THE RECORDS:

/-! ### Returning from one (R163, R330, R197) -/

/-- The predicate a skipped instruction writes: `LD`, `ST`, `FLD`, the `ATOM` family and `GATHERC` with `DMW` (R197). -/
def dmwPd (w : Nat) : Option Nat :=
  let op := fld w 87 9
  if bitAt w 36 ∧ (op = 0x97 ∨ op = 0x98 ∨ op = 0xB2 ∨ (0xA0 ≤ op ∧ op ≤ 0xA9) ∨ op = 0xAE) then some (fld w 32 4) else none

/-- The lanes whose bit a done-mask predicate may hold: those of `GATHERC` that had a row to read (R211). -/
def pdLanes (w : Nat) (r : Option Rep) : Word :=
  if fld w 87 9 = 0xAE then (match r with | some r => r.mask | none => 0) else 0xFFFFFFFF#32

/-- What a skip leaves of the instruction that its current record names (R330, R340). -/
def skipEffect (c : Course) : Course :=
  let r := c.synd.toNat
  if bitAt r 10 then c
  else match dmwPd (fld r 192 96) with
    | some p => c.setP p (BitVec.ofNat 32 (fld r 96 32)) (BitVec.ofNat 32 (fld r 608 32) &&&
        pdLanes (fld r 192 96) (c.hnd.bind (·.rep)))
    | none => c

/-- `HRET` in the stream and slot that issues it may end the handler (R330). -/
def hretOk (c : Course) (h : Handler) (sl : Nat) : Bool :=
  if sl = 2 then h.scalar && decide (c.sc.cstk.length = h.cstk)
  else
    !h.scalar && decide ((c.slot sl).tag = h.depth) && decide (c.ln.depth = h.depth + 1)
    && !c.live (1 - sl)
    && (match c.ln.stack.getLast? with
        | some e => e.kind == 2 && ((e.act &&& ~~~c.ln.exited) &&& ~~~(c.slot sl).act) == 0
        | none => false)

/-- The overlay that the handler of a record has the loader load: the one that a `LOADER` record names (R41), or after an
`INTEGRITY` of site 7 the one that holds the corrupted instruction (R335; log 12). -/
def handlerOvl (l : Launch) (h : Handler) : Option Ovl :=
  if h.cls = cLOADER then l.ovls.find? (fun o => o.num == h.aux0 && o.scalar == (h.detail == 1))
  else if h.cls = cINTEGRITY ∧ h.detail = 7 then
    l.ovls.find? (fun o => o.num == l.ovlNum (h.raised == 2) h.pc.toNat && o.scalar == (h.raised == 2))
  else none
/-- The copy that the return from such a handler waits for, unless the instruction is skipped. -/
def handlerLoad (s : State) (l : Launch) (g : Nat) (c : Course) (h : Handler) (skip : Bool) : Load :=
  match (if skip then none else handlerOvl l h) with
  | some o => loaderStep s l c.lid c.cid g o
  | none => .loaded s

/-- What `HRET` of kind 0 resume, 1 skip or 2 end does in a course (R163, R330). DEDUCED (log 59): at an armed counter's end address
it goes on at pc + 1 and leaves the count as it is. -/
def handlerReturn (s : State) (g sl kind : Nat) (c : Course) (l : Launch) : Verdict :=
  match c.hnd with
  | none => .raise { cls := cPRIV, detail := 2 } s
  | some h =>
    if !hretOk c h sl then .raise { cls := cPRIV, detail := 3 } s
    else if kind = 2 then .jump (endCourse (unpend s g) g)
    else
      let skip := kind = 1 ∨ (h.cls = cRACE ∧ h.detail = 4)
      let after := skip ∨ (h.cls = cBREAK ∧ h.detail = 0)
      let c := if skip then skipEffect c else c
      let next : Word := if after ∧ !h.release then h.pc + 1 else h.pc
      match handlerLoad s l g c h skip with
      | .busy => .wait 11 s
      | .frozen s => .wait 11 s
      | .loaded s =>
      let s := unpend s g
      if h.scalar then
        let c := if h.raised = 2 then
            { c with sc := { c.sc with pc := next, out := if after then none else h.sout,
                                       replied := if after then none else h.sreplied,
                                       pendEnq := if after then none else h.spend, why := 0 } }
          else
            let x := c.slot h.raised
            let c := { c with sc := { c.sc with pc := h.spc, out := h.sout, replied := h.sreplied, pendEnq := h.spend
                                                parked := h.sparked, why := h.swhy } }
            c.setSlot h.raised { x with pc := if h.release then x.pc else next, rep := if after then none else x.rep, why := 0 }
        .jump (s.setCourse g { c with mode := .active, hnd := none })
      else
        match popEnt s l g c with
        | .error x => .raise (x.exc 0 0) s
        | .ok (s, e, c) =>
          let x := if h.release then Slot.free else
            { Slot.free with live := true, pc := next, act := e.act &&& ~~~c.ln.exited, rpc := e.rpc, tag := e.tag
                             rep := if after then none else h.rep }
          .jump (s.setCourse g { c.setSlot sl x with mode := .active, hnd := none })
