-- ==== Sys2Proof/Machine/Dispatch.lean ====
section
/-! DEFINITION. Machine/Dispatch.lean: every step of the machine and the meaning it calls. -/
namespace Sys2Proof.Machine
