/-- R34, R35, R214: `QPEEK` reads the head entry and keeps it, raising `QUEUE_STALL` 6 where none can come; `QCOUNT` gives the number
held; `QDROP` removes the lower of j and the number held, whatever its guard; a queue the course may not pop raises `ILLEGAL`. -/
def Obligations.QueueOperations : Prop :=
  ∀ (s : State) (k : Ctx) (gd : Guard) (r n j : Nat),
    (LaneReady s k gd { dst := some (.v r) } →
      (popOk k.l k.c n = true →
        (∀ e es, k.c.queue n = e :: es → e.bad = 0 → exec (.qpeek gd (.v r) n) s =
          .next (laneResult s k gd { dst := some (.v r) } (.v r) (fun l => e.vals.getD l 0))) ∧
        (k.c.queue n = [] → stallDetail s k.l k.c n ≠ 0 → exec (.qpeek gd (.v r) n) s =
          .next (laneRaises k gd { dst := some (.v r) } { cls := cSTALL, detail := 6, aux := n, lanes := k.act gd } s)) ∧
        (k.c.queue n = [] → stallDetail s k.l k.c n = 0 → exec (.qpeek gd (.v r) n) s = .next (laneWaits k 2 s))) ∧
      (popOk k.l k.c n = true ∨ pushOk k.l k.c n = true → exec (.qcount gd (.v r) n) s =
        .next (laneResult s k gd { dst := some (.v r) } (.v r) (fun _ => BitVec.ofNat 32 (queueHeld s k.l k.c n)))) ∧
      (popOk k.l k.c n = false → exec (.qpeek gd (.v r) n) s = .next (laneRaises k gd { dst := some (.v r) } (illegal 5) s))) ∧
    (LaneReady s k gd {} →
      (popOk k.l k.c n = true → exec (.qdrop gd n j) s =
        .next (laneNext k gd {} [] (s.setCourse k.g (k.c.setQueue n ((k.c.queue n).drop (min j (queueHeld s k.l k.c n))))))) ∧
      (popOk k.l k.c n = false → exec (.qdrop gd n j) s = .next (laneRaises k gd {} (illegal 5) s)))

/-- R105, R207-R211: `ACOPY` and `GATHER` with their operands in range release one engine command of all active lanes and complete
at once, a `.dm` predicate staying pending; `GATHERC` completes lane by lane where the flags its conversions raise trap in no
lane, ORs them into `FLG`, and `.dm` gives 1 to the lanes whose element exists. An operand off a multiple of 4, or too large, raises `ALIGN` or `SHAPE` and releases nothing. -/
def Obligations.AsynchronousCopies : Prop :=
  ∀ (s : State) (k : Ctx) (gd : Guard) (m : LMem),
    let act := k.act gd
    let preds := if m.dmw then [m.pd] else []
    let opnds : List Opnd := [.pair m.a, .reg m.b, .reg m.c]
    let reg (r l : Nat) := (k.c.v r l).toNat
    let released (u : State) (kind : Nat) (args : List LaneArg) : State :=
      let cmd := { Cmd.ofCourse u k kind with args := args, pd := if m.dmw then some m.pd else none, act := act, pc := k.x.pc }
      let u' := { u with cmds := u.cmds ++ [cmd], nextId := u.nextId + 1 }
      if m.dmw then u'.modCourse k.g (fun c => { c with ln := { c.ln with
        pend := c.ln.pend ++ [{ cmd := u.nextId, pd := m.pd, act := act }] } }) else u'
    k.x.rep = none →
    (let q : Req := { regs := [m.a, m.a + 1, m.b, m.c], preds := preds, opnds := opnds }
     let wrong := k.lanes gd (fun l => (laneVa k m l).toNat % 4 != 0 || reg m.b l % 4 != 0 || reg m.c l % 4 != 0)
     let long := k.lanes gd (fun l => decide (65536 < reg m.c l))
     LaneReady s k gd q →
      (wrong ≠ 0 → exec (.acopy gd m) s = .next (laneRaises k gd q
        { cls := cALIGN, detail := 0, addr := laneVa k m (lowest wrong), lanes := wrong } s)) ∧
      (wrong = 0 → long ≠ 0 → exec (.acopy gd m) s = .next (laneRaises k gd q { cls := cSHAPE, detail := 11, lanes := long } s)) ∧
      (wrong = 0 → long = 0 → act ≠ 0 → (∀ l ∈ lanesOf act, reg m.c l ≠ 0 → padRange s k k.core (reg m.b l) (reg m.c l)) →
        exec (.acopy gd m) s = .next (laneNext k gd q [] (released s 4 ((lanesOf act).map (fun l =>
          { lane := l, va := laneVa k m l, b := reg m.b l, c := reg m.c l, n := 0, handle := 0 })))))) ∧
    (let q : Req := { regs := [m.d, m.a, m.a + 1, m.b, m.c], preds := preds, opnds := opnds }
     let wrong := k.lanes gd (fun l => (laneVa k m l).toNat % 32 != 0 || reg m.b l % 4 != 0 || reg m.c l % 4 != 0)
     let long := k.lanes gd (fun l => decide (65535 < reg m.d l))
     LaneReady s k gd q → wrong = 0 → long = 0 → act ≠ 0 → ∀ u hs, readHandles k m s (lanesOf act) = .ok (u, hs) →
      (∀ l ∈ lanesOf act, handleOk (handleOf hs l).toNat = true) →
      (∀ l ∈ lanesOf act, (reg m.d l ≠ 0 → padRange s k k.core (reg m.b l) (4 * reg m.d l)) ∧
        (reg m.d l * fld (handleOf hs l).toNat 128 24 ≠ 0 →
          padRange s k k.core (reg m.c l) (reg m.d l * fld (handleOf hs l).toNat 128 24))) →
      exec (.gather gd m) s = .next (laneNext k gd q [] (released u 5 ((lanesOf act).map (fun l =>
        { lane := l, va := laneVa k m l, b := reg m.b l, c := reg m.c l, n := reg m.d l, handle := handleOf hs l }))))) ∧
    (let q : Req := { regs := (List.range (2 ^ m.size)).map (m.d + ·) ++ [m.a, m.a + 1, m.b, m.c], preds := preds, opnds := opnds }
     LaneReady s k gd q → k.lanes gd (fun l => (laneVa k m l).toNat % 32 != 0) = 0 →
      ∀ u hs t (els : Nat → State × List (Word × Flags)), readHandles k m s (lanesOf act) = .ok (u, hs) → (∀ l ∈ lanesOf act, handleOk (handleOf hs l).toNat = true) →
      (∀ l ∈ lanesOf act, (gathercElems k m hs u l).toOption = some (els l)) →
      let here := maskOf (fun l => inRow (handleOf hs l).toNat (reg m.b l) (reg m.c l) (2 ^ m.size))
      let flags (l : Nat) : Nat := (els l).2.foldl (fun f e => f ||| e.2) 0
      let begun := u.modCourse k.g (fun c => c.setSlot k.sl { c.slot k.sl with
        rep := some { done := 0, unfin := 0, outs := [], hs := hs, mask := here, flags := raised act flags } })
      untrapped k gd flags → InTurn (laneGatherc k m hs) begun (lanesOf act) t →
      exec (.gatherc gd m) s = .next (laneNext k gd q [] (
        (if m.dmw then t.modCourse k.g (fun c => c.setP m.pd act (act &&& here)) else t).modCourse k.g (fun c =>
          { c with fpst := c.fpst ||| BitVec.ofNat 32 (raised act flags % 32) }))))

/-- R212, R213: `SHADOW` opens one of four shadows over 1 to 16 pages and gives its number, the lowest free one being the model's
choice (log 23). `PUBLISH` performs its dirty sectors at one point and closes it: in a launch that is not race-checked every
dirty sector holds the shadow's 32 bytes, and every other byte is as it was. A page count outside 1..16, an overlap, a fifth
shadow, or a number not open raises `ILLEGAL`, an address that is not canonical `XLATE` 2 (R7, R196), and no shadow changes. -/
def Obligations.ProgramShadows : Prop :=
  ∀ (s : State) (k : Ctx) (gd : Guard) (m : LMem), k.act gd ≠ 0 → k.x.rep = none →
    let lead := lowest (k.act gd)
    (let q : Req := { regs := [m.d, m.a, m.a + 1, m.b], kind := 1, opnds := [.pair m.a, .reg m.b, .reg m.c] }
     let p := (laneVa k m lead).toNat / 65536
     let n := (k.c.v m.b lead).toNat
     let free := ∀ e ∈ k.c.shadows, ¬ (e.2.page < p + n ∧ p < e.2.page + e.2.pages)
     LaneReady s k gd q →
      (∀ i, (laneVa k m lead).toNat < 2 ^ 52 → 1 ≤ n → n ≤ 16 → free → i < 4 → mGet? k.c.shadows i = none → (∀ j < i, mGet? k.c.shadows j ≠ none) →
        exec (.shadow gd m) s = .next (laneNext k gd q [] (s.setCourse k.g
          { k.c.setVs m.d (fun _ => BitVec.ofNat 32 i) (lanesOf (k.act gd)) with
            shadows := mPut k.c.shadows i { page := p, pages := n, data := [], dirty := [], writers := [] } }))) ∧
      (n = 0 ∨ 16 < n ∨ ¬ free ∨ (∀ i < 4, mGet? k.c.shadows i ≠ none) →
        exec (.shadow gd m) s = .next (laneRaises k gd q (illegal 6 (laneBit lead)) s)) ∧
      (∀ i, 2 ^ 52 ≤ (laneVa k m lead).toNat → 1 ≤ n → n ≤ 16 → free → i < 4 → mGet? k.c.shadows i = none →
        exec (.shadow gd m) s = .next (laneRaises k gd q
          { cls := cXLATE, detail := 2, addr := laneVa k m lead, lanes := laneBit lead } s))) ∧
    (let q : Req := { regs := [m.a], opnds := [.reg m.a, .reg m.b, .reg m.c] }
     let i := (k.c.v m.a lead).toNat
     LaneReady s k gd q →
      (∀ h r, mGet? k.c.shadows i = some h → publishShadow s k.c.lid k.l k.g h = .ok r → r.bad = [] →
        exec (.publish gd m) s = .next (laneNext k gd q [] (r.st.modCourse k.g (fun c => { c with shadows := mDel c.shadows i })))) ∧
      (∀ (h : Shadow) (at_ : Nat → Tgt), mGet? k.c.shadows i = some h → k.l.race = false →
        (∀ sec ∈ h.dirty, s.translate k.l.part k.l.asid (BitVec.ofNat 64 (sec * 32)) false true devOnly = .ok (at_ sec)) →
        (∀ sec ∈ h.dirty, ∀ sec' ∈ h.dirty, sec ≠ sec' → (at_ sec).pa + 32 ≤ (at_ sec').pa ∨ (at_ sec').pa + 32 ≤ (at_ sec).pa) →
        ∃ v : Mem, exec (.publish gd m) s = .next (laneNext k gd q [] (({ s with mem := v } : State).modCourse k.g
            (fun c => { c with shadows := mDel c.shadows i }))) ∧
          (∀ sec ∈ h.dirty, ∀ j < 32, v.byte ((at_ sec).pa + j) = mGetD h.data (sec * 32 + j) 0) ∧
          ∀ a, (∀ sec ∈ h.dirty, a < (at_ sec).pa ∨ (at_ sec).pa + 32 ≤ a) → v.byte a = s.mem.byte a) ∧
      (mGet? k.c.shadows i = none → exec (.publish gd m) s = .next (laneRaises k gd q (illegal 6 (laneBit lead)) s)))

/-! ### Tasks and reducers (02, 10) -/

/-- R51, R54, R59, R65, R68, R216-R218: `SPAWN`, `PSPAWN` and `JOIN` complete with the active lanes performed in order. A lane's
spawn of c children with room for them puts their records at the tail of the core's hod, child i with pedigree P·(j,s+i)·0 and
its slab, and leaves its strand at rank s + c with a frame that counts them; a depth of 16 is `PED_OVERFLOW` 1 and a rank past
the range 3. A `JOIN` with no frame goes on as X·(j+1,0); with children outstanding its strand leaves the lane (R52); with none
it waits with stall reason 14 until the mortar engine has come to the last segment's part, and then goes on with the folded
views (R69). Operands out of range raise `ILLEGAL`. -/
def Obligations.SpawnJoin : Prop :=
  ∀ (s t : State) (k : Ctx) (gd : Guard), k.x.rep = none →
    (∀ (entry : Word) (a b n : Nat), LaneReady s k gd (spawnReq a b n []) →
      (n ≤ 32 → b + n ≤ 512 →
        InTurn (fun s l => spawnLane k entry (k.c.v a l).toNat 1 (carried k b n l) s l) s (lanesOf (k.act gd)) t →
        exec (.spawn gd entry a b n) s = .next (laneNext k gd (spawnReq a b n []) [] t)) ∧
      (k.act gd ≠ 0 → 32 < n ∨ 512 < b + n →
        exec (.spawn gd entry a b n) s = .next (laneRaises k gd (spawnReq a b n []) (illegal 6 (k.act gd)) s))) ∧
    (∀ (entry : Word) (a b c n : Nat), LaneReady s k gd (spawnReq a b n [c]) → n ≤ 32 → b + n ≤ 512 →
      let many := k.lanes gd (fun l => decide (4096 < (k.c.v c l).toNat))
      (many = 0 → InTurn (fun s l => spawnLane k entry (k.c.v a l).toNat (k.c.v c l).toNat (carried k b n l) s l) s
          (lanesOf (k.act gd)) t → exec (.pspawn gd entry a b c n) s = .next (laneNext k gd (spawnReq a b n [c]) [] t)) ∧
      (many ≠ 0 → exec (.pspawn gd entry a b c n) s = .next (laneRaises k gd (spawnReq a b n [c]) (illegal 6 many) s))) ∧
    (LaneReady s k gd { kind := 2 } →
      (InTurn (joinLane k) s (lanesOf (k.act gd)) t → exec (.join gd) s = .next (laneNext k gd { kind := 2 } [] t)) ∧
      (∀ l, lanesOf (k.act gd) = [l] → joinLane k s l = .hold s 14 → exec (.join gd) s = .next (laneWaits k 14 (s.modCourse k.g
        (fun c => c.setSlot k.sl { c.slot k.sl with rep := some { done := 0, unfin := k.act gd, outs := [] } }))))) ∧
    (∀ (l c z0 : Nat) (entry : Word) (words : Nat → List Word) (p : Task) (a : Area),
      strand s k l = some p → s.area? k.c.lid k.core = some a →
      let z := (z0 + 255) / 256 * 256
      let off := (p.slo + 255) / 256 * 256
      let j := pedJ (lastElem p.ped)
      let r := pedS (lastElem p.ped)
      let step (e : Word) := p.ped.dropLast ++ [e]
      (1 ≤ c → p.ped.length < 16 → r + c ≤ 4194302 → p.frame = none → 32 + 256 * c ≤ areaFree s k.l k.c.lid k.core →
        off + c * z ≤ p.shi → ∃ (u : State) (b : Area) (i : Nat),
          spawnLane k entry z0 c words s l = .ok u ∧ u.mem = s.mem ∧ u.area? k.c.lid k.core = some b ∧
          b.hod = a.hod ++ (List.range c).map (fun m =>
            { entry := entry, ncarry := (words m).length, carry := words m, ped := step (pedElem j (r + m)) ++ [0], draws := []
              cont := false, jlink := some { core := k.core, idx := i }, sbase := p.sbase + BitVec.ofNat 64 (off + m * z), ssize := z
              slo := 0, shi := z, views := [], frame := none, since := (s.part k.l.part).cycles }) ∧
          strand u k l = some { p with ped := step (pedElem j (r + c)), draws := [], views := [], frame := some { core := k.core, idx := i }
                                       slo := if z = 0 then p.slo else off + c * z } ∧
          (mGet? b.frames i).map (fun f => (f.out, f.nspawn, f.fold)) = some (c, c, 0)) ∧
      (1 ≤ c → 16 ≤ p.ped.length → ∃ x, spawnLane k entry z0 c words s l = .err x ∧ x.cls = cPED ∧ x.detail = 1) ∧
      (1 ≤ c → p.ped.length < 16 → 4194302 < r + c → ∃ x, spawnLane k entry z0 c words s l = .err x ∧ x.cls = cPED ∧ x.detail = 3) ∧
      (p.frame = none → j < 1023 → ∃ u : State, joinLane k s l = .ok u ∧ u.mem = s.mem ∧
        strand u k l = some { p with ped := step (pedElem (j + 1) 0), draws := [] }) ∧
      (∀ i f, p.frame = some i → s.frame? k.c.lid i = some f → j < 1023 →
        (0 < f.out → 256 ≤ areaFree s k.l k.c.lid k.core →
          ∃ u : State, joinLane k s l = .ok u ∧ u.mem = s.mem ∧ strand u k l = none) ∧
        (∀ r, f.out = 0 → f.fold < 2 * f.nspawn → frameFold s k.l k.c.lid i f = .ok r → joinLane k s l = .hold s 14) ∧
        (∀ acc, f.out = 0 → f.fold = 2 * f.nspawn →
          foldPart k.l i.core (areaFree (putTask s k l { p with views := [] }) k.l k.c.lid i.core) f.acc p.views = .ok acc →
          ∃ u : State, joinLane k s l = .ok u ∧ u.mem = s.mem ∧
            strand u k l = some { p with ped := step (pedElem (j + 1) 0), draws := [], views := acc, frame := none })) ∧
      (1023 ≤ j → ∃ x, joinLane k s l = .err x ∧ x.cls = cPED ∧ x.detail = 2))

TASK GOAL: All that should be written out is the stretch of lines above between the one holding "(reg m.d l * fld (handleOf hs l).toNat 128 24 ≠" and the one holding "regs := (List.range", inclusive, exactly as given.

RESULT FOR THIS EXERCISE:
        (reg m.d l * fld (handleOf hs l).toNat 128 24 ≠ 0 →
          padRange s k k.core (reg m.c l) (reg m.d l * fld (handleOf hs l).toNat 128 24))) →
      exec (.gather gd m) s = .next (laneNext k gd q [] (released u 5 ((lanesOf act).map (fun l =>
        { lane := l, va := laneVa k m l, b := reg m.b l, c := reg m.c l, n := reg m.d l, handle := handleOf hs l }))))) ∧
    (let q : Req := { regs := (List.range (2 ^ m.size)).map (m.d + ·) ++ [m.a, m.a + 1, m.b, m.c], preds := preds, opnds := opnds }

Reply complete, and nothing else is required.